The file must be JSONL format and no larger than 100 MB. Standard text rows use input and output strings. Document OCR rows use an input object with prompt and assets fields plus a string output. Status will be validated if all lines parse correctly, or invalid with error details.

JSONL Format

Each standard row should be a JSON object with input and output strings:

{"input": "How do I reset my password?", "output": "Go to Settings > Security and choose Reset password."}
{"input": "Where can I see invoices?", "output": "Open Billing > Invoices from the dashboard."}

Document OCR JSONL

For document OCR or image-to-JSON datasets, pass --format document_ocr_jsonl so the CLI validates asset metadata before upload. Each row should include an input object with prompt and assets, plus a string output.
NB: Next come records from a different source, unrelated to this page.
-- ==== Sys2Proof/Machine/Service.lean ====
section
/-! DEFINITION. The management kernel: requests (R388, R389, R394, R398, R399), fault messages (R365, R397), the
worlds of blocks (R395) and the thermal cutoff (R400). -/

namespace Sys2Proof.Machine

/-! ### Requests (Table 18-3) -/

/-- Doubleword j of a request. -/
def reqWord (s : State) (r : Request) (j : Nat) : Nat := s.phys64 (r.addr.toNat + 8 * j)

/-- OP. -/
def reqOp (s : State) (r : Request) : Nat := bitsOf (reqWord s r 0) 0 8
/-- UNIT. -/
def reqUnit (s : State) (r : Request) : Nat := bitsOf (reqWord s r 0) 16 16
/-- ARG0. -/
def reqArg0 (s : State) (r : Request) : Nat := reqWord s r 1
/-- ARG1. -/
def reqArg1 (s : State) (r : Request) : Nat := reqWord s r 2
/-- DST. -/
def reqDst (s : State) (r : Request) : Nat := bitsOf (reqWord s r 3) 0 48
/-- COMPL; its low three bits are zero in a well-formed request. -/
def reqCompl (s : State) (r : Request) : Nat := bitsOf (reqWord s r 4) 0 48
/-- NSID. -/
def reqNsid (s : State) (r : Request) : Nat := bitsOf (reqWord s r 5) 0 32

/-- Bytes that a request writes at DST. -/
def reqLen (s : State) (r : Request) : Nat :=
  if reqOp s r = 1 then 4096 * reqArg1 s r else if reqOp s r = 2 then 1024 else 0

/-- The requester is secure; a port never is, and the management cluster always is. -/
def srcSecure : Requester → Bool
  | .port _ => false
  | .management => true
  | .hart _ w => w

/-- A request is malformed (R388, R389). One at an address that does not exist, or is withheld, cannot be read (R264,
R399). -/
def reqMalformed (s : State) (r : Request) : Bool :=
  decide (lpddrEnd ≤ r.addr.toNat) || (physCheck s true r.addr.toNat).isSome || reqCompl s r % 8 != 0 || reqWord s r 6 != 0 || reqWord s r 7 != 0 ||
    (match reqOp s r with
    | 1 => decide (3 < reqUnit s r) || reqArg1 s r == 0 || decide (2 ^ 20 < reqArg1 s r) || reqDst s r % 4096 != 0 ||
        decide (lpddrEnd < reqDst s r + reqLen s r) || !Config.nvme4k (reqUnit s r) (reqNsid s r)
    | 2 => reqDst s r % 1024 != 0 || decide (lpddrEnd < reqDst s r + 1024)
    | 3 => decide (63 < reqUnit s r)
    | 4 => decide (63 < reqUnit s r)
    | 5 => decide (191 < reqUnit s r)
    | _ => true)

/-- The destination of a request reaches a secure frame. -/
def destSecure (s : State) (r : Request) : Bool :=
  (List.range ((reqLen s r + 255) / 256)).any fun k => s.frameSecure (reqDst s r + 256 * k)

/-- A request is denied (R388, R399). -/
def reqDenied (s : State) (r : Request) : Bool :=
  (!srcSecure r.src && destSecure s r) ||
    (match r.src with
    | .hart _ false => decide (3 ≤ reqOp s r)
    | _ => false) ||
    (reqOp s r == 5 && (!s.ctl.sparing || s.ctl.retired.isSome))

/-- Two requests' destinations overlap. -/
def reqOverlap (s : State) (a b : Request) : Bool :=
  reqLen s a != 0 && reqLen s b != 0 && overlaps (reqDst s a) (reqLen s a) (reqDst s b) (reqLen s b)

/-- The result that a request has before any work: malformed or denied. -/
def reqRefused (s : State) (r : Request) : Option (Fin 5) :=
  if reqMalformed s r then some 2 else if reqDenied s r then some 3 else none

/-- The requests whose turn to perform has come, by index (R388): those behind one whose turn has come wait, unless it
is a DRAIN that has started; one that waits for an earlier pending request of an overlapping destination has started,
and one that is malformed or denied has nothing to perform. -/
def dueRequests (s : State) : List Request → List Request → List Nat
  | _, [] => []
  | before, r :: rest =>
    let later := dueRequests s (before ++ [r]) rest
    if r.result.isSome || (reqRefused s r).isSome || before.any (reqOverlap s · r) then later
    else if reqOp s r == 3 && (s.clusterSt (reqUnit s r)).draining then before.length :: later
    else [before.length]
tt datasets upload ocr-training.jsonl \
  --name "OCR training data" \
  --format document_ocr_jsonl

{"input":{"prompt":"Extract invoice number and total as JSON.","assets":[{"type":"image","mime_type":"image/png","path":"./invoice-page-1.png"}]},"output":"{\"invoice_number\":\"INV-1007\",\"total\":\"$421.50\"}"}

Promote Labeling Jobs

The tt label workflow can turn unlabeled JSONL or CSV rows into a reviewed dataset. The teacher drafts outputs under a behaviour spec; accepted and edited rows can then be promoted into the same validated dataset format shown above.

tt label upload unlabeled.jsonl --spec <spec-id> --watch
tt label accept <job-id> --all
tt label promote <job-id> --name "reviewed-labels"

Labeling uploads are sanitized before teacher calls. Common PII is replaced with redaction placeholders. Secret-like rows, such as password assignments, bearer tokens, API keys, connection strings, and private keys, are blocked from teacher labeling and excluded from promoted datasets.

Promotion performs a final sanitization check over reviewed inputs and outputs before writing the dataset file, so reviewer edits cannot accidentally introduce blocked content into training data.

List Datasets

GET /api/v1/datasets

CLI

tt datasets list

Equivalent REST call

curl https://tunedtensor.com/api/v1/datasets \
  -H "Authorization: Bearer <api-key>" \

Get a Dataset

GET /api/v1/datasets/:id

CLI

tt datasets get <dataset-id>

Equivalent REST call

curl https://tunedtensor.com/api/v1/datasets/:id \
  -H "Authorization: Bearer <api-key>" \

Delete a Dataset

DELETE /api/v1/datasets/:id

CLI

tt datasets delete <dataset-id>

Equivalent REST call

curl -X DELETE https://tunedtensor.com/api/v1/datasets/:id \
  -H "Authorization: Bearer <api-key>" \

Deletes the dataset record and the underlying file from storage.